--- START ---

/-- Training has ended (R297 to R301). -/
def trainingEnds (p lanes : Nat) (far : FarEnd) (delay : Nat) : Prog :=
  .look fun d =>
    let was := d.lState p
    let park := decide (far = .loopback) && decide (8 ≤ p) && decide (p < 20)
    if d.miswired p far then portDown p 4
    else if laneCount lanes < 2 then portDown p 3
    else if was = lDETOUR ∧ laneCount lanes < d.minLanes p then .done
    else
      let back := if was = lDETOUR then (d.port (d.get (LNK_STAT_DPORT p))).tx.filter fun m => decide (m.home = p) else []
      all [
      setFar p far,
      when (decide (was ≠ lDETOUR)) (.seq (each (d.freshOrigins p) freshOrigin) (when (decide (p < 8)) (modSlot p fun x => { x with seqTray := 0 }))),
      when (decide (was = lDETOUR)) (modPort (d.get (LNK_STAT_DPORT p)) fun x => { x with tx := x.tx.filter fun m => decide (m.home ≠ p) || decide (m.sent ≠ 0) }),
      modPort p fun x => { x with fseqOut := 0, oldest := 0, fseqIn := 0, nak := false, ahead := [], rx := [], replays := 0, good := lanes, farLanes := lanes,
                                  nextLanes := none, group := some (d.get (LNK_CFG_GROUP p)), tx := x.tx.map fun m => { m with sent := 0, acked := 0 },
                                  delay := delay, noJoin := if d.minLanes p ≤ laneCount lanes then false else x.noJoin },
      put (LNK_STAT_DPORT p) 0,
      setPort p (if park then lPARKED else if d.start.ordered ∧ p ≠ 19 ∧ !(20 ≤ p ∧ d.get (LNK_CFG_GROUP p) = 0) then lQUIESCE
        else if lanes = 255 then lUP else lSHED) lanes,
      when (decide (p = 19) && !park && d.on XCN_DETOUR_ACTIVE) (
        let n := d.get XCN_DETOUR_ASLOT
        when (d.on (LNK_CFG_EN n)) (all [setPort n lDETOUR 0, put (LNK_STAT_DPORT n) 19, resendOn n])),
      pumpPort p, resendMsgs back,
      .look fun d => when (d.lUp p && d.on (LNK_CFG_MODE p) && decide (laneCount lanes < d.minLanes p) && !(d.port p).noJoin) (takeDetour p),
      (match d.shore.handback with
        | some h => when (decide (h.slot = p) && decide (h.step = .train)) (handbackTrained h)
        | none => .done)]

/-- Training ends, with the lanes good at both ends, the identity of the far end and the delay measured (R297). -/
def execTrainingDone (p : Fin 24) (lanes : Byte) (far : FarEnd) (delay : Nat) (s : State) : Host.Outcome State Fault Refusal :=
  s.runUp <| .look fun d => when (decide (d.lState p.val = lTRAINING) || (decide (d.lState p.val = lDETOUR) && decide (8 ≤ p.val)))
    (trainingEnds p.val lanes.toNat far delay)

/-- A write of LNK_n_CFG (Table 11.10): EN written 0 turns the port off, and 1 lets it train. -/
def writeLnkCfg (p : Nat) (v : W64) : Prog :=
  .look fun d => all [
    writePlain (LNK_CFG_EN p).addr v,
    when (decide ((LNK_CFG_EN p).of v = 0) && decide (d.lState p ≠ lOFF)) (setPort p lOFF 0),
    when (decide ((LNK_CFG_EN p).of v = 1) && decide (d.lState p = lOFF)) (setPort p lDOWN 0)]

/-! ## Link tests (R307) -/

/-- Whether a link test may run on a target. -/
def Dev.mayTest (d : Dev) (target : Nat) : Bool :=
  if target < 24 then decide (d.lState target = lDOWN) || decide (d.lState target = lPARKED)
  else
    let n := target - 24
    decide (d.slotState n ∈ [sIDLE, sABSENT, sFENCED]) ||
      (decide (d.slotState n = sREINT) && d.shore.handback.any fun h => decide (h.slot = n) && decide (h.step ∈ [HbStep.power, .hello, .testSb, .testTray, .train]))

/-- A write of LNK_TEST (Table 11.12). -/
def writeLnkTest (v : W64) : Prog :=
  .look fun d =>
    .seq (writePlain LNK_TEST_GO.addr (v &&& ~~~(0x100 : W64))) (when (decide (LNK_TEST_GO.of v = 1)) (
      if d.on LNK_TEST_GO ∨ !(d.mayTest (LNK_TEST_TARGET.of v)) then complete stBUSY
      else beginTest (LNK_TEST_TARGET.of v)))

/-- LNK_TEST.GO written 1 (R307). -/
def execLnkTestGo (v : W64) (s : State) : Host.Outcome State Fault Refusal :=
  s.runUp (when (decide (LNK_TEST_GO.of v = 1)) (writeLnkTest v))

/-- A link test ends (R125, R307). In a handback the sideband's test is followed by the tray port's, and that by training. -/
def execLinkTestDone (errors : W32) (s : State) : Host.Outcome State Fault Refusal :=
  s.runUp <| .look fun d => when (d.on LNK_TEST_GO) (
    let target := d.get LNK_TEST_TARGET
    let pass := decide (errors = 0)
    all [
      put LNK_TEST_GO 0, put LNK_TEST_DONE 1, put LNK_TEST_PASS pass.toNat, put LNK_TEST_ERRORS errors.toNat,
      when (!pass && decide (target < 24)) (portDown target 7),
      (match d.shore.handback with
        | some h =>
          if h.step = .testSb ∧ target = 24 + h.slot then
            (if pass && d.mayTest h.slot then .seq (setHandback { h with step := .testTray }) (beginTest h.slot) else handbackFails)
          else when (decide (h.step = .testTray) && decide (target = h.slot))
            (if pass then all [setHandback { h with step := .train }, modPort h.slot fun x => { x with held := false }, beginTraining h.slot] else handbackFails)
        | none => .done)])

--- END ---
--- START ---

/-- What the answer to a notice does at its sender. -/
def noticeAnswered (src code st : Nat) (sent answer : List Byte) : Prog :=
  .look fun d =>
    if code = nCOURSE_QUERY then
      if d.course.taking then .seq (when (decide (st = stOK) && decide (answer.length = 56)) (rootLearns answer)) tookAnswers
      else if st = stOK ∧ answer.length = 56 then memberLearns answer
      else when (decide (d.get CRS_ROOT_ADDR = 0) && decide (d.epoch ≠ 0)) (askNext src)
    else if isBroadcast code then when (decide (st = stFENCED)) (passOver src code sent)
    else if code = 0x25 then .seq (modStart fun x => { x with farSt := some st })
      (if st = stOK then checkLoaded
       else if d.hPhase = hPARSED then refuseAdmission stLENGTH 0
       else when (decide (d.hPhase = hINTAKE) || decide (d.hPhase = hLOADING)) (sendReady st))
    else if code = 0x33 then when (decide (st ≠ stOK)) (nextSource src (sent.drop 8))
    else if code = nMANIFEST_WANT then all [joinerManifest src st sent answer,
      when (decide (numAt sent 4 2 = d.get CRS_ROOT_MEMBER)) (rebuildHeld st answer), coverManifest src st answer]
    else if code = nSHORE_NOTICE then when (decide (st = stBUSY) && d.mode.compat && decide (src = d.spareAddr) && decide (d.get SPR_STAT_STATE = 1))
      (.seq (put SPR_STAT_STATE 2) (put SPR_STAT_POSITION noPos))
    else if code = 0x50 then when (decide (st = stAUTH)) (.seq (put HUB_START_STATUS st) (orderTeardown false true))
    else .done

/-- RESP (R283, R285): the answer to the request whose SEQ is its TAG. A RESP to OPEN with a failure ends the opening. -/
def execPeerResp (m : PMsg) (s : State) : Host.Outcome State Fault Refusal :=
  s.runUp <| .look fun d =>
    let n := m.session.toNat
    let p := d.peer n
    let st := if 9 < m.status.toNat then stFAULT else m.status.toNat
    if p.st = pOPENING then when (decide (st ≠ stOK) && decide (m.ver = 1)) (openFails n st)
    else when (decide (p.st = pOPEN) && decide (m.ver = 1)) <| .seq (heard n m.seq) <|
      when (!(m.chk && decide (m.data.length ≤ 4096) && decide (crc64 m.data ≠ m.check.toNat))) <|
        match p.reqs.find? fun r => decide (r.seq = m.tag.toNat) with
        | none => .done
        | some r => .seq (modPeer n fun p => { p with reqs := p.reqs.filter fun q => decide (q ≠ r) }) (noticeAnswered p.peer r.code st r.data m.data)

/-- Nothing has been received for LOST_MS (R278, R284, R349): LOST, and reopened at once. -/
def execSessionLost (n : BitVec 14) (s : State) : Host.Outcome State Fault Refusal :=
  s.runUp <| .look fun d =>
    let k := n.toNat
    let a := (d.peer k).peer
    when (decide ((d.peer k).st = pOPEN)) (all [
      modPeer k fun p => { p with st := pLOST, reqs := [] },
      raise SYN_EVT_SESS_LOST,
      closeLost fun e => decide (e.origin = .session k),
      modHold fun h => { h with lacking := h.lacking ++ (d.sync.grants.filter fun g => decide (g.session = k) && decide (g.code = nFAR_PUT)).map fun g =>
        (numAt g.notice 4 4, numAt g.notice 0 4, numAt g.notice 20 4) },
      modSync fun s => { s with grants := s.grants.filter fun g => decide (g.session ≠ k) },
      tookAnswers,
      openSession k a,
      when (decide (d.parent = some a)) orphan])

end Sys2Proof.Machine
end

--- END ---
--- START ---

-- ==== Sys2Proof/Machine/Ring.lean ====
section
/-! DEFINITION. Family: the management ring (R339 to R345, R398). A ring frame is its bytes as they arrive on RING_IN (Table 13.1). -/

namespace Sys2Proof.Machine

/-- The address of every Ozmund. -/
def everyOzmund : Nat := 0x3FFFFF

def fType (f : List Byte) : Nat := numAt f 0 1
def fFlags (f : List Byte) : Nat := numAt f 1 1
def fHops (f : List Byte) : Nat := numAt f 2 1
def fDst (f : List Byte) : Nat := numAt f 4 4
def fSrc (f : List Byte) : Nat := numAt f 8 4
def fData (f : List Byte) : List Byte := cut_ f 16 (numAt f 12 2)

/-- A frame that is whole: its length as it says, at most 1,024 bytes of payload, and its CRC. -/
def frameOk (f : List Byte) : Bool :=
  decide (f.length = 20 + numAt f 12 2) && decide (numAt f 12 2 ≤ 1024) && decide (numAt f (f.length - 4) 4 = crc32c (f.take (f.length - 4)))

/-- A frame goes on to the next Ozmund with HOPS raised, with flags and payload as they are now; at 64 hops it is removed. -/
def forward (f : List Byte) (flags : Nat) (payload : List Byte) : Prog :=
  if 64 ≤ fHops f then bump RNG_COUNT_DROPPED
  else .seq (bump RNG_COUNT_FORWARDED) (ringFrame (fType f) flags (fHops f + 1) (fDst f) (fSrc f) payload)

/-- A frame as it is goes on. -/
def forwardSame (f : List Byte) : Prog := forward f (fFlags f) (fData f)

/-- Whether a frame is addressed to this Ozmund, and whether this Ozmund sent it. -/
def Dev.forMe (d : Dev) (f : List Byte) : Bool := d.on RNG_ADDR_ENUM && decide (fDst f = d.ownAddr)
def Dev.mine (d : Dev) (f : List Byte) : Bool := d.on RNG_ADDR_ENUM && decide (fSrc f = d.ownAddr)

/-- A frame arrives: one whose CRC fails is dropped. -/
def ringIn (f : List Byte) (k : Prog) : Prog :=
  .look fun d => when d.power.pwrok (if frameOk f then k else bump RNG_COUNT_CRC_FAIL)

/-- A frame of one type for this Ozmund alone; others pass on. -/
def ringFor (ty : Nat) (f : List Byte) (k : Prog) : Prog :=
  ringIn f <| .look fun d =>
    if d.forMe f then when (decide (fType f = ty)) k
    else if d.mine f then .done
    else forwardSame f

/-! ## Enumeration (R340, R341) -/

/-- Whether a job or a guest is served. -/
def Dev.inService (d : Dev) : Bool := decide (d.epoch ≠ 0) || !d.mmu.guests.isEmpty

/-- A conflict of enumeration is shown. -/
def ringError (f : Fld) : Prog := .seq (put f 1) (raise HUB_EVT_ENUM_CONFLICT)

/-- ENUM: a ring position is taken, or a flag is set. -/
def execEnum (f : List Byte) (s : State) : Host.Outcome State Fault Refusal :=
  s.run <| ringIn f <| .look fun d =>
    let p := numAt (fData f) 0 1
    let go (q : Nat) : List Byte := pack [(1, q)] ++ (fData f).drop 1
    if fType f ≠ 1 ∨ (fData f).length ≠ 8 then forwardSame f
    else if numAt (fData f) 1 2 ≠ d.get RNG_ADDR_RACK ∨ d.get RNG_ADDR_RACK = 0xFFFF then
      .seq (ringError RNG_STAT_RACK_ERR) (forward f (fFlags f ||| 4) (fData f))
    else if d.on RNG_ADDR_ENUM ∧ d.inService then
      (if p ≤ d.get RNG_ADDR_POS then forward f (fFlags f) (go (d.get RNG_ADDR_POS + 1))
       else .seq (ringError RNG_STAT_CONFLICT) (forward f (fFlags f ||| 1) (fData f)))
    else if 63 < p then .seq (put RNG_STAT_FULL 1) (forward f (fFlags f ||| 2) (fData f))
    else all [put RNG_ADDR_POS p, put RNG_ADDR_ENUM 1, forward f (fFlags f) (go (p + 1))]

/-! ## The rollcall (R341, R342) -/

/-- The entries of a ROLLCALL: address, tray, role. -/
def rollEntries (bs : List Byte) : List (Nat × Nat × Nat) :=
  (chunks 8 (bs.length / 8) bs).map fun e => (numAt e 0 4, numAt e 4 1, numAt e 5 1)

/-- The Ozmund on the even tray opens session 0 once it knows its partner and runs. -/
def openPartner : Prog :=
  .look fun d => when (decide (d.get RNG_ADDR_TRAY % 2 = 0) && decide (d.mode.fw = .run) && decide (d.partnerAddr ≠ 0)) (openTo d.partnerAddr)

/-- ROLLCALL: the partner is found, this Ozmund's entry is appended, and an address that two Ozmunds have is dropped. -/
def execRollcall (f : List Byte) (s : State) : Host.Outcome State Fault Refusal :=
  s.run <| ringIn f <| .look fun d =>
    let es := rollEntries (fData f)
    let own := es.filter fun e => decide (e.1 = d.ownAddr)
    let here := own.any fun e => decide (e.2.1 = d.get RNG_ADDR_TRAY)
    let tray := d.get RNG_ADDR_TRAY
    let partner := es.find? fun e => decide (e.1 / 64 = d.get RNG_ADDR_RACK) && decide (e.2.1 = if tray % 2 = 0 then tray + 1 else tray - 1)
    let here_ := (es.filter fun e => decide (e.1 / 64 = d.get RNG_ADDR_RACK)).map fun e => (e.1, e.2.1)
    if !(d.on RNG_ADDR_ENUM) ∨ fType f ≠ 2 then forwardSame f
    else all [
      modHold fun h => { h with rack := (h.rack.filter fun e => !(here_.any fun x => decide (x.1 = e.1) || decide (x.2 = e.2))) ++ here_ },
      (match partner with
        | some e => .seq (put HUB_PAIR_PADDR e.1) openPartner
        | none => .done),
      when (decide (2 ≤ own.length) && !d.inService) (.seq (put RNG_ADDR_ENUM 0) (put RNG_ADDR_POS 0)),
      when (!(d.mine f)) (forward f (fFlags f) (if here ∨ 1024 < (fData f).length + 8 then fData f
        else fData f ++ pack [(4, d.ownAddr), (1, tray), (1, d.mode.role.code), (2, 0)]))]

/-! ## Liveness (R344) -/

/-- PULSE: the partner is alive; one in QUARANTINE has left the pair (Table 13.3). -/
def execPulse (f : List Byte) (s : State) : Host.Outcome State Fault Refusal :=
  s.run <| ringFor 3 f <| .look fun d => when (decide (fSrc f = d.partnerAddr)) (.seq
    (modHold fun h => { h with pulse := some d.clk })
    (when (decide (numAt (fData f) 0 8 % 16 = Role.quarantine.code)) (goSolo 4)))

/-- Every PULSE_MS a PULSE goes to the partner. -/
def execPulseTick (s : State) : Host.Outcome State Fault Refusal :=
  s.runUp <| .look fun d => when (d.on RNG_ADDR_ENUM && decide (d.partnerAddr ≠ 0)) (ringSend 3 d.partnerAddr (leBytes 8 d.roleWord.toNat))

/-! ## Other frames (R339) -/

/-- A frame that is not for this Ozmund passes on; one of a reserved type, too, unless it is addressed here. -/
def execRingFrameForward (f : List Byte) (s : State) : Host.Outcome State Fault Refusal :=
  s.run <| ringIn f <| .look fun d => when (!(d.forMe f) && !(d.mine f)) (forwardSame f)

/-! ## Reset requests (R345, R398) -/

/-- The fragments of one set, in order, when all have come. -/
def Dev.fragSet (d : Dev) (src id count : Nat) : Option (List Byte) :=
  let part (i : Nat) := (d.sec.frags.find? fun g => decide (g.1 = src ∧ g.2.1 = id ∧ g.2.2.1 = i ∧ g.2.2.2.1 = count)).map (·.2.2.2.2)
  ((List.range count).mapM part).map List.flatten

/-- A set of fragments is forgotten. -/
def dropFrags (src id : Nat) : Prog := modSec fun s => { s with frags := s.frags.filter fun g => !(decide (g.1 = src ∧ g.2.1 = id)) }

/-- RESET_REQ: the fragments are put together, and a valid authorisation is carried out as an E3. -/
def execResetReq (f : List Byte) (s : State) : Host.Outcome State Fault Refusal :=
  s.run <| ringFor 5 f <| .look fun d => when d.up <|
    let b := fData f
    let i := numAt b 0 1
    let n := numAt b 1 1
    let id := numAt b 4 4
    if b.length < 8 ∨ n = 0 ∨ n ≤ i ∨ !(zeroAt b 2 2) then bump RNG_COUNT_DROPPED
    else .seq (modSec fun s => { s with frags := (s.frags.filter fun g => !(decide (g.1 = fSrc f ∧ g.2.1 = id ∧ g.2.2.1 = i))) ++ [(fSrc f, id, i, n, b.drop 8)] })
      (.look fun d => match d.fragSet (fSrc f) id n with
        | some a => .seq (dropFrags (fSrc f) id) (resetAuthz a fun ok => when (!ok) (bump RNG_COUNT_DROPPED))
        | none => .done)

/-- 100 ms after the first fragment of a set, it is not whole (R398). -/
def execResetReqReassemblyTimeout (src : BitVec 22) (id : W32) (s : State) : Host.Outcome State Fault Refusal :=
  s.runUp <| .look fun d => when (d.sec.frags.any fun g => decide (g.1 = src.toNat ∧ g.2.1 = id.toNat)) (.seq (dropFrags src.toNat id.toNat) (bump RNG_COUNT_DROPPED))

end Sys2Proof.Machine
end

--- END ---

» **What to work on**: Only one stretch of the data above is needed. Restate it word for word, from the line containing "put LNK_TEST_GO 0, put" through the line containing "(if pass &&", both ends included.

» **Output of the task**:
      put LNK_TEST_GO 0, put LNK_TEST_DONE 1, put LNK_TEST_PASS pass.toNat, put LNK_TEST_ERRORS errors.toNat,
      when (!pass && decide (target < 24)) (portDown target 7),
      (match d.shore.handback with
        | some h =>
          if h.step = .testSb ∧ target = 24 + h.slot then
            (if pass && d.mayTest h.slot then .seq (setHandback { h with step := .testTray }) (beginTest h.slot) else handbackFails)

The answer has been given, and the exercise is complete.